For each line in the records that contains "memory", make a copy.
(PROVIDED INFORMATION begins)
-- ==== Sys2Proof/Machine/Index.lean ====
section
/-! DEFINITION. The index register and the memory transfers (43_index_memory.md). Every address is
reduced to 12 bits by the memory operations (20_memory.md R40). -/

namespace Sys2Proof.Machine

/-- `if INDEX_ADVANCE: I <- (I + x + 1) mod 2^16` (R103, R104, decision D4). -/
def State.advanceIndex (s : State) (x : RegIdx) : State :=
  if s.params.indexAdvance then s.setI (s.i + x.setWidth 16 + 1) else s

/-- `for k in 0 .. x: V[k] <- MemRead(I + k, 1)` (R104). -/
def State.loadRegs (s : State) (x : RegIdx) : State :=
  (List.range (x.toNat + 1)).foldl
    (fun t k => t.setV (BitVec.ofNat 4 k) (s.mem.read (s.indexAddr k))) s

/-- `Annn` LD I, addr (R99). -/
def execLdI (nnn : Addr12) (s : State) : Host.Outcome State Fault Refusal :=
  .next (s.setI (zext16 nnn))

/-- `Fx1E` ADD I, Vx: VF is the carry out of 16 bits, written last, 0 when there is none (R100). -/
def execAddI (x : RegIdx) (s : State) : Host.Outcome State Fault Refusal :=
  .next ((s.setI (s.i + byteToWord (s.getV x))).setV vf (flagByte (carry16 s.i (s.getV x))))

/-- `Fx29` LD F, Vx: `I <- V[x] * 5`, no mask on Vx (R101). -/
def execLdF (x : RegIdx) (s : State) : Host.Outcome State Fault Refusal :=
  .next (s.setI (byteToWord (s.getV x) * 5))

/-- `Fx33` LD B, Vx: the decimal digits of Vx to MEM[I..I+2] (R102). -/
def execLdB (x : RegIdx) (s : State) : Host.Outcome State Fault Refusal :=
  .next (s.memWrite (s.indexAddr 0) (decimalDigits (s.getV x)))

/-- `Fx55` LD [I], Vx: V0 to Vx to MEM[I..I+x] (R103). -/
def execLdMemVx (x : RegIdx) (s : State) : Host.Outcome State Fault Refusal :=
  .next ((s.memWrite (s.indexAddr 0) (s.regsUpTo x)).advanceIndex x)

/-- `Fx65` LD Vx, [I]: MEM[I..I+x] to V0 to Vx (R104). -/
def execLdVxMem (x : RegIdx) (s : State) : Host.Outcome State Fault Refusal :=
  .next ((s.loadRegs x).advanceIndex x)

end Sys2Proof.Machine
end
(PROVIDED INFORMATION ends)
_RESPONSE TO THE EXERCISE:_
/-! DEFINITION. The index register and the memory transfers (43_index_memory.md). Every address is
reduced to 12 bits by the memory operations (20_memory.md R40). -/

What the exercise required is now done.